┌──

-- ==== Sys2Proof/Machine/Display.lean ====
section
/-! DEFINITION. CLS, VBLNK, BGC, SPR (41_display_control.md). In every meaning the state is the one the body
starts in: `pc` is already advanced. -/

namespace Sys2Proof.Machine

/-- CLS: `fg` and `bg` to 0 first, then every cell to `PALETTE(bg)` (rule R131, decision D19). -/
def execCls (s : State) : Host.Outcome State Fault Refusal :=
  let s1 : State := { s with fg := 0, bg := 0 }
  .next { s1 with fb := Framebuffer.filled (Config.palette s1.bg) }

/-- VBLNK: with the latch clear the advance is undone and nothing else happens; with it set the latch is
cleared (rule R133). -/
def execVblnk (s : State) : Host.Outcome State Fault Refusal :=
  if s.vblank then .next { s with vblank := false } else .next s.rewind

/-- BGC: `bg <- n` and no repaint (rules R136, R137). -/
def execBgc (n : Nibble) (s : State) : Host.Outcome State Fault Refusal :=
  .next { s with bg := n }

/-- SPR: `spritew <- b2`, `spriteh <- b3` (rule R139). -/
def execSpr (w h : Byte) (s : State) : Host.Outcome State Fault Refusal :=
  .next { s with spritew := w, spriteh := h }

end Sys2Proof.Machine
end

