-- ==== Sys2Proof/Machine/Arithmetic.lean ====
section
/-! DEFINITION. ADD, SUBI, SUB, SUB3 (45_arithmetic_flags.md): operands are read before the result is
written (40_cycle.md rule R113). -/

namespace Sys2Proof.Machine

/-- ADD: `regs[x] <- addflags(vx, vy)` (rule R212). -/
def execAdd (x y : Reg) (s : State) : Host.Outcome State Fault Refusal :=
  .next (s.writeResult x (addflags (s.readReg x) (s.readReg y)))

/-- SUBI: `regs[x] <- subflags(vx, imm)` (rule R216). -/
def execSubi (x : Reg) (imm : Word) (s : State) : Host.Outcome State Fault Refusal :=
  .next (s.writeResult x (subflags (s.readReg x) imm))

/-- SUB: `regs[x] <- subflags(vx, vy)` (rule R218). -/
def execSub (x y : Reg) (s : State) : Host.Outcome State Fault Refusal :=
  .next (s.writeResult x (subflags (s.readReg x) (s.readReg y)))

/-- SUB3: `regs[z] <- subflags(vx, vy)` (rule R220). -/
def execSub3 (x y z : Reg) (s : State) : Host.Outcome State Fault Refusal :=
  .next (s.writeResult z (subflags (s.readReg x) (s.readReg y)))

end Sys2Proof.Machine
end

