-- ==== Sys2Proof/Certificates/Slice0/Obligations.lean ====
section
/-! DEFINITION. The statements for the provers. The state `s` of a statement about `exec` is the one the body
starts in: `pc` is already advanced (40_cycle.md rule R114). A statement that rests on one of the spec's own
decisions D<n>, or on a choice of the model, says so in its docstring. -/

open Sys2Proof Sys2Proof.Machine

/-! Encoding -/

/-- Words written out bit by bit from the opcode map of 30_encoding.md section 2, one or two a family, decode to
the instructions they stand for. The words of BGC, JC and SUB3 carry ignored bits that are not 0, and decode so
by decisions D9 and D10 (log entry 13). -/
def Obligations.WordsWrittenFromTheSpecDecode : Prop :=
  decode ⟨0b00000001, 0, 0, 0⟩ = .ok .cls ∧
  decode ⟨0b00000011, 0b11111111, 0b11110101, 0b11111111⟩ = .ok (.bgc 5) ∧
  decode ⟨0b00000101, 0b00010000, 0b00000000, 0b00000001⟩ = .ok (.drw 0 1 0x0100) ∧
  decode ⟨0b00010010, 0b00111001, 0b01000000, 0b00000000⟩ = .ok (.jc 0x0040) ∧
  decode ⟨0b00100000, 0b00000000, 0b00110100, 0b00010010⟩ = .ok (.ldi 0 0x1234) ∧
  decode ⟨0b00100100, 0b01110010, 0b00000000, 0b00000000⟩ = .ok (.mov 2 7) ∧
  decode ⟨0b01010010, 0b00100001, 0b11110011, 0b01110111⟩ = .ok (.sub3 1 2 3)

/-- Decoding what the encoder writes gives the instruction back, for every instruction and every value of its
operands. -/
def Obligations.DecodeOfEncodeIsTheInstruction : Prop :=
  ∀ i : Instr, decode (encode i) = .ok i

/-- The decoder drops no bit that a row of the opcode table uses: what it reads, encoded again, agrees with the
word on every bit but the row's ignored ones. Which bits are ignored is decisions D9 and D10 (log entry 13). -/
def Obligations.DecodedInstructionKeepsTheUsedBits : Prop :=
  ∀ (r : RawInstr) (i : Instr), decode r = .ok i →
    ∃ row ∈ opcodeTable,
      row.mnemonic = i.mnemonic ∧ row.selects r = true ∧ row.sameUsedBits r (encode i) = true

/-- Four bytes decode exactly if they match a row of the opcode table, and no word matches two rows. The width
of the selector is decision D10 (log entry 13). -/
def Obligations.DecoderAcceptsExactlyTheTable : Prop :=
  (∀ r : RawInstr, (∃ i, decode r = .ok i) ↔ ∃ row ∈ opcodeTable, row.selects r = true) ∧
  ∀ (r : RawInstr), ∀ row ∈ opcodeTable, ∀ row' ∈ opcodeTable,
    row.selects r = true → row'.selects r = true → row = row'

/-- Two words that agree on every bit a row uses decode to the same instruction. It rests on the spec's own
decisions D9 and D10 (log entry 13). -/
def Obligations.IgnoredBitsNeverMatter : Prop :=
  ∀ row ∈ opcodeTable, ∀ r r' : RawInstr, row.selects r = true → row.sameUsedBits r r' = true →
    decode r' = decode r

/-- The decoder rejects exactly the 242 other opcode bytes, by their name, and exactly the fourteen other
selectors of opcode 0x12, by theirs. The width of the selector is decision D10 (log entry 13). -/
def Obligations.DecoderRejectsExactlyTheIllegal : Prop :=
  (∀ (r : RawInstr) (op : Byte),
    decode r = .error (.unrecognizedOpcode op) ↔ op = r.b0 ∧ r.b0 ∉ legalOpcodes) ∧
  ∀ (r : RawInstr) (sel : Nibble),
    decode r = .error (.unrecognizedCondition sel) ↔
      r.b0 = 0x12 ∧ sel = lowNibble r.b1 ∧ sel ≠ 0 ∧ sel ≠ 9

/-! The cycle -/

/-- Where the bytes at `pc` decode to an instruction, a step is its body run on the state with `pc` advanced
by 4. -/
def Obligations.StepRunsTheDecodedInstruction : Prop :=
  ∀ (s : State) (b0 b1 b2 b3 : Byte) (i : Instr), CanStep s → BytesAtPc s b0 b1 b2 b3 →
    decode ⟨b0, b1, b2, b3⟩ = .ok i → step s = exec i { s with pc := s.pc + 4 }

/-- With 65,535 bytes of memory (decision D1, log entry 1) the fetch raises exactly from 0xFFFC on: the latch
names 0xFFFF and the bytes fetched before it, and nothing else changes. Below, the four bytes are there and the
step is the decoding, advance and dispatch of those bytes. The latch is decision D12 and the faulted `pc` D13
(log entries 7, 18). -/
def Obligations.FetchRaisesExactlyFromFFFC : Prop :=
  ∀ s : State, CanStep s →
    (0xFFFC ≤ uval s.pc → ∃ bs : List Byte,
      bs.length = 0xFFFF - uval s.pc ∧
      (∀ k, k < bs.length → bs[k]? = some (s.mem.byteAt (uval s.pc + k))) ∧
      step s =
        .next { s with fault := some { cause := .memoryBounds 0xFFFF, addr := s.pc, bytes := bs } }) ∧
    (uval s.pc < 0xFFFC → ∃ b0 b1 b2 b3 : Byte, BytesAtPc s b0 b1 b2 b3 ∧
      b0 = s.mem.byteAt (uval s.pc) ∧ b1 = s.mem.byteAt (uval s.pc + 1) ∧
      b2 = s.mem.byteAt (uval s.pc + 2) ∧ b3 = s.mem.byteAt (uval s.pc + 3) ∧
      step s = dispatchRaw ⟨b0, b1, b2, b3⟩ s)

/-- An illegal opcode, and opcode 0x12 with an illegal selector, set the latch after the advance and change
nothing else. The latch and the faulted `pc` are decisions D12 and D13, the width of the selector is D10 (log
entries 7, 13, 18). -/
def Obligations.UnrecognizedWordRaisesAfterTheAdvance : Prop :=
  ∀ (s : State) (b0 b1 b2 b3 : Byte), CanStep s → BytesAtPc s b0 b1 b2 b3 →
    (b0 ∉ legalOpcodes →
      step s = .next { s with
        pc := s.pc + 4
        fault := some { cause := .unrecognizedOpcode b0, addr := s.pc, bytes := [b0, b1, b2, b3] } }) ∧
    (b0 = 0x12 → lowNibble b1 ≠ 0 → lowNibble b1 ≠ 9 →
      step s = .next { s with
        pc := s.pc + 4
        fault := some { cause := .unrecognizedCondition (lowNibble b1), addr := s.pc,
                        bytes := [b0, b1, b2, b3] } })
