/-- The destination holds the value written, and no flag and nothing else changes, which is what both moves do
(rule R198). -/
theorem writeReg_frame (s : State) (x : Reg) (v : Word) :
    let t := s.writeReg x v
    t.readReg x = v ∧ SameRegsBut x s t ∧ t.pc = s.pc ∧ t.flags = s.flags ∧
      SameDisplay s t ∧ SameMemory s t ∧ SameScreen s t ∧ SameRest s t := by
  have written : (s.writeReg x v).readReg x = v := by rw [State.readReg_writeReg, if_pos rfl]
  have others : SameRegsBut x s (s.writeReg x v) := fun j hj => by rw [State.readReg_writeReg, if_neg hj]
  exact ⟨written, others, rfl, rfl, ⟨rfl, rfl, rfl, rfl, rfl⟩, fun _ => rfl, fun _ _ => rfl, rfl, rfl, rfl⟩

end Sys2Proof.Machine
end

section
/-! The obligations of the moves (44_moves.md). -/

namespace Sys2Proof

open Sys2Proof.Machine

/-- Settles O27: the body writes its field to the destination. -/
theorem ldiLoadsTheField : Obligations.LdiLoadsTheField :=
  ⟨fun _ _ _ => rfl, fun x imm s => ⟨_, exec_ldi x imm, writeReg_frame s x imm⟩⟩

/-- Settles O28: the body writes the source, read before the write, to the destination. -/
theorem movCopiesTheRegister : Obligations.MovCopiesTheRegister :=
  ⟨fun _ _ _ => rfl, fun x y s => ⟨_, exec_mov x y, writeReg_frame s x (s.readReg y)⟩⟩

end Sys2Proof
end

section
/-! Sign and range of a wrapped number, the flags by either, and what the write of a result leaves unchanged
(45_arithmetic_flags.md). -/

namespace Sys2Proof.Machine

/-! ### Overflow by signs and by range -/

/-- Two values have the same top bit exactly if their signed readings have the same sign. -/
theorem msb_eq_msb_iff (v w : Word) : v.msb = w.msb ↔ (sval v < 0 ↔ sval w < 0) := by
  rw [Bool.eq_iff_iff, msb_iff_sval_neg, msb_iff_sval_neg]

/-- A sum or a difference of signed readings lies between these bounds; there wrapping keeps the sign exactly
inside the 16-bit range (00_scope.md rule R9). -/
theorem sval_wrap16_sign_iff {n : Int} (lower : -65536 ≤ n) (upper : n ≤ 65535) :
    (sval (wrap16 n) < 0 ↔ n < 0) ↔ -32768 ≤ n ∧ n ≤ 32767 := by
  obtain ⟨k, wrapped⟩ := sval_wrap16 n
  obtain ⟨low, high⟩ := sval_bounds (wrap16 n)
  omega

/-- Operands of different signs have a sum in range, so the sign of the result decides only where they agree
(rule R207). -/
theorem addflags_o_iff_outOfRange (p q : Word) :
    (addflags p q).2.o = true ↔ sval p + sval q < -32768 ∨ 32767 < sval p + sval q := by
  obtain ⟨lowP, highP⟩ := sval_bounds p
  obtain ⟨lowQ, highQ⟩ := sval_bounds q
  have sign := sval_wrap16_sign_iff (n := sval p + sval q) (by omega) (by omega)
  rw [addflags_o, ne_eq, msb_eq_msb_iff, msb_eq_msb_iff, addflags_result]
  omega

/-- Operands of the same sign have a difference in range, so the sign of the result decides only where they
differ (rule R208). -/
theorem subflags_o_iff_signs (m u : Word) :
    (subflags m u).2.o = true ↔ m.msb ≠ u.msb ∧ (subflags m u).1.msb ≠ m.msb := by
  obtain ⟨lowM, highM⟩ := sval_bounds m
  obtain ⟨lowU, highU⟩ := sval_bounds u
  have sign := sval_wrap16_sign_iff (n := sval m - sval u) (by omega) (by omega)
  rw [subflags_o, ne_eq, ne_eq, msb_eq_msb_iff, msb_eq_msb_iff, subflags_result]
  omega

/-! ### Carry against the unsigned borrow -/

/-- The signed comparison is the unsigned one, reversed where the signs differ (rule R210). -/
theorem subflags_c_eq (m u : Word) : (subflags m u).2.c = ((m.msb != u.msb) ^^ decide (uval m < uval u)) :=
  BitVec.slt_eq_ult

/-! ### The write of a result -/

theorem readReg_writeResult_self (s : State) (d : Reg) (rf : Word × Flags) :
    (s.writeResult d rf).readReg d = rf.1 := by
  rw [State.readReg_writeResult, if_pos rfl]

/-- The destination holds the result, the flags are those of the result, and nothing else changes, which is what
every arithmetic body does (rule R205). -/
theorem writeResult_frame (s : State) (d : Reg) (rf : Word × Flags) :
    let t := s.writeResult d rf
    t.readReg d = rf.1 ∧ t.flags = rf.2 ∧ SameRegsBut d s t ∧ t.pc = s.pc ∧
      SameDisplay s t ∧ SameMemory s t ∧ SameScreen s t ∧ SameRest s t := by
  obtain ⟨-, others, pc, -, frame⟩ := writeReg_frame s d rf.1
  exact ⟨readReg_writeResult_self s d rf, rfl, others, pc, frame⟩

/-! ### The bodies -/

section Bodies

variable {s t : State}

└──

*TASK GOAL*
Lines above that have "RawInstr": copy each of them.

*ANSWER SPACE*
  ∀ (r : RawInstr) (i : Instr), decode r = .ok i →
  (∀ r : RawInstr, (∃ i, decode r = .ok i) ↔ ∃ row ∈ opcodeTable, row.selects r = true) ∧
  ∀ (r : RawInstr), ∀ row ∈ opcodeTable, ∀ row' ∈ opcodeTable,
  ∀ row ∈ opcodeTable, ∀ r r' : RawInstr, row.selects r = true → row.sameUsedBits r r' = true →
  (∀ (r : RawInstr) (op : Byte),
  ∀ (r : RawInstr) (sel : Nibble),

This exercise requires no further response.